■ PROBLEM TO SOLVE
Give only the number of lines in the records that contain the word "beginMigration".
>>
/-- A granule: whether it is a sheaf store's, and its key (address channel * 1152 + granule, or sheaf * 16 + granule). -/
abbrev Gran := Bool × Nat

/-- The granule of a local address. -/
def granOf (a : Nat) : Gran :=
  if inStore a then (true, (a - storeBase) / 0x40000)
  else (false, a / granSpan)

def granBase (g : Gran) : Nat :=
  if g.1 then storeBase + g.2 * 0x40000 else g.2 / 1152 * chanSpan + g.2 % 1152 * granSpan

def granSize (g : Gran) : Nat := if g.1 then 0x40000 else granSpan

/-- Whether an HBM granule is one of the module's reserved granules (R213). -/
def granReserved (k : Nat) : Bool :=
  if k / 1152 % 96 < 64 then decide (1141 ≤ k % 1152) else decide (1142 ≤ k % 1152)

/-- What an unlisted HBM tag reads as: FREE, or MODULE for a reserved granule (R213). -/
def tagDefault (k : Nat) : Tag := if granReserved k then { st := 2 } else {}

def getTag (s : State) (g : Gran) : Tag :=
  if g.1 then tabGet (fun _ => {}) s.mem.ssTags g.2 else tabGet tagDefault s.mem.tags g.2

def setTag (s : State) (g : Gran) (t : Tag) : State :=
  if g.1 then { s with mem := { s.mem with ssTags := tabSet (fun _ => {}) s.mem.ssTags g.2 t } }
  else { s with mem := { s.mem with tags := tabSet tagDefault s.mem.tags g.2 t } }

/-- The 32 bits of a tag (R218). -/
def tagWord (t : Tag) : W32 :=
  BitVec.ofNat 32 (t.slot + t.ctx * 2 ^ 6 + b2n t.shared * 2 ^ 16 + b2n t.conf * 2 ^ 17 + b2n t.ro * 2 ^ 18
    + b2n t.table * 2 ^ 19 + t.st * 2 ^ 20)

/-- The physical channel of an HBM granule. -/
def granChan (s : State) (g : Gran) : Nat := pchanOf s (g.2 / 1152)

/-- The half a granule is in. -/
def granHalf (s : State) (g : Gran) : Nat := if g.1 then halfOfSheaf (g.2 / 16) else halfOfChan (granChan s g)

/-- The FPA of a local address. -/
def fpaOf (s : State) (a : Nat) : Nat := ownModule s * 2 ^ 42 + a

/-- The granules that `n` bytes from `a` touch, within one region. -/
def gransOf (a n : Nat) : List Gran :=
  if n = 0 then []
  else
    let first := granOf a
    let last := granOf (a + n - 1)
    (List.range (last.2 - first.2 + 1)).map (fun i => (first.1, first.2 + i))

/-! ### The code (R214, R215) -/

/-- Product in GF(16), polynomials modulo x^4 + x + 1. -/
def gmul (a b : Nat) : Nat :=
  let p := Nat.xor (Nat.xor (if bitAt b 0 then a else 0) (if bitAt b 1 then 2 * a else 0))
    (Nat.xor (if bitAt b 2 then 4 * a else 0) (if bitAt b 3 then 8 * a else 0))
  let p := if bitAt p 6 then Nat.xor p 0x4C else p
  let p := if bitAt p 5 then Nat.xor p 0x26 else p
  if bitAt p 4 then Nat.xor p 0x13 else p

/-- The inverse in GF(16): the fourteenth power. -/
def ginv (a : Nat) : Nat :=
  let a2 := gmul a a
  let a4 := gmul a2 a2
  let a8 := gmul a4 a4
  gmul a8 (gmul a4 a2)

/-- The quadratic form of R214. -/
def eccQ (u v : Nat) : Nat := Nat.xor (gmul u u) (Nat.xor (gmul u v) (gmul 8 (gmul v v)))

/-- Data nibble `i` of a codeword. -/
def nibAt (d i : Nat) : Nat := fld d (4 * i) 4

/-- The four components a data nibble adds to a syndrome: its value times its column (1, q, u, v). -/
def eccCol (d i : Nat) : Nat × Nat × Nat × Nat :=
  let u := i % 16
  let v := 2 + i / 16
  (d, gmul d (eccQ u v), gmul d u, gmul d v)

def xor4 (a b : Nat × Nat × Nat × Nat) : Nat × Nat × Nat × Nat :=
  (Nat.xor a.1 b.1, Nat.xor a.2.1 b.2.1, Nat.xor a.2.2.1 b.2.2.1, Nat.xor a.2.2.2 b.2.2.2)

/-- The data part of a syndrome. -/
def dataSyn (d : Nat) : Nat × Nat × Nat × Nat :=
  (List.range 32).foldl (fun acc i => xor4 acc (eccCol (nibAt d i) i)) (0, 0, 0, 0)

/-- The stored check bits of a codeword (R214). -/
def eccEncode (d : Nat) : Nat :=
  let c := (List.range 32).foldl (fun (c : Nat × Nat × Nat × Nat) i =>
    let x := nibAt d i
    let u := i % 16
    let v := 2 + i / 16
    xor4 c (gmul x (Nat.xor 1 (Nat.xor u v)), gmul x (Nat.xor (eccQ u v) (Nat.xor u (gmul 8 v))), gmul x u, gmul x v))
    (0, 0, 0, 0)
  Nat.xor (c.1 + c.2.1 * 2 ^ 4 + c.2.2.1 * 2 ^ 8 + c.2.2.2 * 2 ^ 12) 0xFFFF

/-- The syndrome of a codeword as read (R215). -/
def eccSyn (d stored : Nat) : Nat × Nat × Nat × Nat :=
  let k := Nat.xor stored 0xFFFF
  let c0 := nibAt k 0
  let c1 := nibAt k 1
  let c2 := nibAt k 2
  let c3 := nibAt k 3
  xor4 (Nat.xor c0 (Nat.xor c2 c3), Nat.xor c1 (Nat.xor c2 (gmul 8 c3)), c2, c3) (dataSyn d)

/-- What decoding a codeword gives. -/
inductive Decoded where
  | clean
  | check
  | data (d : Nat)
  | uncorrectable
deriving DecidableEq, Repr

/-- The decoder of R215. -/
def eccDecode (d stored : Nat) : Decoded :=
  let s := eccSyn d stored
  if s = (0, 0, 0, 0) then .clean
  else if s.1 = 0 ∧ s.2.2.1 = 0 ∧ s.2.2.2 = 0 then .check
  else if s.1 = 0 then .uncorrectable
  else
    let g := ginv s.1
    let h1 := gmul g s.2.1
    let h2 := gmul g s.2.2.1
    let h3 := gmul g s.2.2.2
    if (h1 = 0 ∧ h2 = 0 ∧ h3 = 0) ∨ (h1 = 1 ∧ h2 = 1 ∧ h3 = 0) ∨ (h1 = 8 ∧ h2 = 0 ∧ h3 = 1) then .check
    else if (h3 = 2 ∨ h3 = 3) ∧ h1 = eccQ h2 h3 then .data (Nat.xor d (s.1 * 2 ^ (4 * (16 * (h3 - 2) + h2))))
    else .uncorrectable

/-- Set bits of a number of `n` bits. -/
def popCount (n x : Nat) : Nat := ((List.range n).filter (fun i => bitAt x i)).length

/-! ### Bytes -/

def zeroByte : Nat → Byte := fun _ => 0

/-- The bytes at a local address, as last written. -/
def rawRead (s : State) (a n : Nat) : List Byte := (List.range n).map (fun i => tabGet zeroByte s.mem.bytes (a + i))

/-- Key and value of each byte of a store. -/
def keyed (a : Nat) (l : List Byte) : List (Nat × Byte) := (List.range l.length).zip l |>.map (fun e => (a + e.1, e.2))

/-- Bytes stored at a local address, without a check. -/
def rawWrite (s : State) (a : Nat) (l : List Byte) : State :=
  { s with mem := { s.mem with bytes := tabSetAll zeroByte s.mem.bytes (keyed a l) } }

/-- The codewords that a span covers whole are replaced, check bits and all (R216). -/
def coverWords (s : State) (a n : Nat) : State :=
  { s with mem := { s.mem with upsets := s.mem.upsets.filter (fun e => !(decide (a ≤ 16 * e.1) && decide (16 * e.1 + 16 ≤ a + n))) } }

/-- The granule write counts (spec/07 R206) advanced for the HBM granules that a write touches. -/
def bumpWrites (s : State) (a n : Nat) : State :=
  { s with mem := { s.mem with wcount := (gransOf a n).foldl (fun t g =>
      if g.1 then t else tabSet (fun _ => 0) t g.2 (tabGet (fun _ => 0) t g.2 + 1)) s.mem.wcount } }

/-- Bytes written at memory: whole codewords replaced, the granules' write counts advanced. -/
def putBytes (s : State) (a : Nat) (l : List Byte) : State := bumpWrites (rawWrite (coverWords s a l.length) a l) a l.length

/-- A span written with zeros, its codewords whole. -/
def zeroSpan (s : State) (a n : Nat) : State :=
  { s with mem := { s.mem with bytes := tabClear s.mem.bytes a n, upsets := tabClear s.mem.upsets (a / 16) (n / 16) } }

/-- A granule zeroed. -/
def zeroGran (s : State) (g : Gran) : State := bumpWrites (zeroSpan s (granBase g) (granSize g)) (granBase g) 1

/-- A granule zeroed and returned to FREE (R220, R44). -/
def freeGran (s : State) (g : Gran) : State := setTag (zeroGran s g) g {}

/-- The canonical form of memory: bytes, differing codewords and tags are listed by strictly rising key, and no entry equals
what an unlisted one reads as. -/
def Memory.wf (m : Mem) : Bool :=
  tabWf zeroByte m.bytes && tabWf (fun _ => {}) m.upsets && tabWf tagDefault m.tags && tabWf (fun _ => {}) m.ssTags

/-! ### Granary images and uncorrectable words (R217) -/

/-- The image of a slot's granary that a granule belongs to. -/
def imageAt (s : State) (slot : Nat) (k : Nat) : Option Image := (getSlot s slot).images.find? (fun i => i.granules.contains k)

/-- An image removed: its granules scrubbed and returned to the slot's free space (R68). -/
def dropImage (s : State) (slot : Nat) (model : Nat) : State :=
  let sl := getSlot s slot
  let s := (sl.images.filter (fun i => i.model == model)).foldl
    (fun s i => i.granules.foldl (fun s k => freeGran s (false, k)) s) s
  setSlot s slot { getSlot s slot with images := sl.images.filter (fun i => !(i.model == model)) }

/-- An image becomes EVICTING, and is removed when nothing maps it (R217). -/
def evictImage (s : State) (slot : Nat) (i : Image) : State :=
  if i.maps = 0 then dropImage s slot i.model
  else
    let sl := getSlot s slot
    setSlot s slot { sl with images := sl.images.map (fun j => if j.model == i.model then { j with st := 2 } else j) }

/-- Who found an uncorrectable word: a request of a context and whether it writes, or the module itself. -/
abbrev Finder := Option (Nat × Bool)

/-- The finder of what a request of a kind meets. -/
def finderOf (kind : ReqKind) (ctx : Nat) : Finder :=
  match kind with
  | .internal => none
  | .read => some (ctx, false)
  | _ => some (ctx, true)

/-- The context that a word at `a` is charged to goes LOST, cause 0x06, or 0x07 for a table granule (R217). -/
def chargeWord (s : State) (ctx cause a half : Nat) (wr : Bool) : State :=
  loseCause (fatalFault s cause 4 ctx wr (BitVec.ofNat 64 a) 0 0xFFFFFF half 0) s

/-- An uncorrectable codeword in HBM, by the state of its granule (R217). `who` is the requester. Whether a word
of a FREE granule is still uncorrectable once written is a free value (notes/assumptions/5.md). -/
def uncHbm (s : State) (a : Nat) (who : Finder) : State :=
  let g := granOf a
  let t := getTag s g
  let p := granChan s g
  let c := getChan s p
  let s := setChan s p { c with ue := sat32 c.ue }
  let half := halfOfChan p
  let note (sev act : Nat) (ctx : Option Nat) (s : State) : State :=
    logNote { cls := 0x02, sev := sev, unitKind := 2, unit := p, action := act, code := if ctx.isNone then 0 else if t.table then 7 else 6,
              slot := if t.st = 1 then some t.slot else none, ctx := ctx, half := half, detail := fpaOf s a } s
  match t.st with
  | 0 =>
    match who with
    | none =>
      let r := takeFree (zeroGran s g)
      if bitAt r.1.toNat 0 then setTag (note 0 5 none r.2) g { st := 3 } else note 0 0 none r.2
    | some _ => s
  | 1 =>
    if t.ro then
      let s := match who with
        | some (ctx, wr) => chargeWord (note 2 0 (some ctx) s) ctx 6 a half wr
        | none => note 0 0 none s
      match imageAt s t.slot g.2 with
      | some i => evictImage s t.slot i
      | none => s
    else if t.shared then
      match who with
      | some (ctx, wr) => chargeWord (note 2 0 (some ctx) s) ctx 6 a half wr
      | none => note 0 0 none s
    else chargeWord (note 2 0 (some t.ctx) s) t.ctx (if t.table then 7 else 6) a half (who.any (fun f => f.2))
  | _ => note 0 0 none s

/-- An uncorrectable word in a sheaf store (spec/11 R307): its owner is LOST, or the sheaf's fault is reported. -/
def uncStore (s : State) (a : Nat) (who : Finder) : State :=
  let g := granOf a
  let t := getTag s g
  let m := g.2 / 16
  let half := halfOfSheaf m
  if t.st = 1 then
    let ctx := if t.shared then who.map (fun f => f.1) else some t.ctx
    let s := logNote { cls := 0x06, sev := 2, unitKind := 1, unit := m, slot := some t.slot, ctx := ctx, half := half } s
    match ctx with
    | some c => loseStatus c 0x0C half s
    | none => s
  else
    let s := logNote { cls := 0x0A, sev := 2, unitKind := 1, unit := m, action := 7, half := half } s
    { s with res := { s.res with sheafDue := (s.res.sheafDue ++ [m]).eraseDups } }

/-! ### Channel migration, first step (R55, spec/11 R313) -/

/-- CHANNEL_MIGRATE begins: the destination joins the channel set, marked MIGRATING. -/
def beginMigration (s : State) (slot src dst : Nat) (id : Option Nat) : State :=
  let sl := getSlot s slot
  let s := setSlot s slot { sl with brec := { sl.brec with chans := sl.brec.chans ++ [dst] } }
  { s with mem := { s.mem with migr := s.mem.migr ++ [{ slot := slot, src := src, dst := dst, id := id }] } }

/-- The windows of R313 in control-network cycles: 60 minutes and 24 hours. -/
def cePeriod : Nat := 3600 * oneSecond
def cwPeriod : Nat := 24 * cePeriod

/-- A corrected codeword is counted, reported, and may show a failing channel (R215, R313). -/
def countCe (s : State) (cw : Nat) : State :=
  let g := granOf (16 * cw)
  let p := granChan s g
  let c := getChan s p
  let now := s.dev.now
  let again := c.ces.any (fun e => e.2 == cw && decide (now - e.1 ≤ cwPeriod))
  let ces := c.ces ++ [(now, cw)]
  let recent := (ces.filter (fun e => decide (now - e.1 ≤ cePeriod))).length
  let s := setChan s p { c with ce := sat32 c.ce, ces := ces }
  let half := halfOfChan p
  let s := logNote { cls := 0x01, sev := 0, unitKind := 2, unit := p, action := 1, half := half, detail := fpaOf s (16 * cw) } s
  let limit := max 1 s.res.ceThresh.toNat
  if (decide (limit < recent) || again) && !(s.mem.migr.any (fun m => m.src == p || m.dst == p)) then
    let note (sev act : Nat) (s : State) : State :=
      logNote { cls := 0x04, sev := sev, unitKind := 2, unit := p, action := act, slot := holderOfChan s p, half := half,
                detail := fpaOf s (16 * cw) } s
    if s.res.scale.toNat < 2 then note 0 0 s
    else match holderOfChan s p, (spareChans s).find? (fun n => halfOfChan n == half) with
      | some slot, some d => beginMigration (note 1 3 s) slot p d none
      | some _, none => note 0 0 s
      | none, some _ => setUnit (note 1 4 s) ⟨2, p⟩ .quarantine
      | none, none => note 0 0 s
  else s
<<
■ RESULT OF THIS EXERCISE
2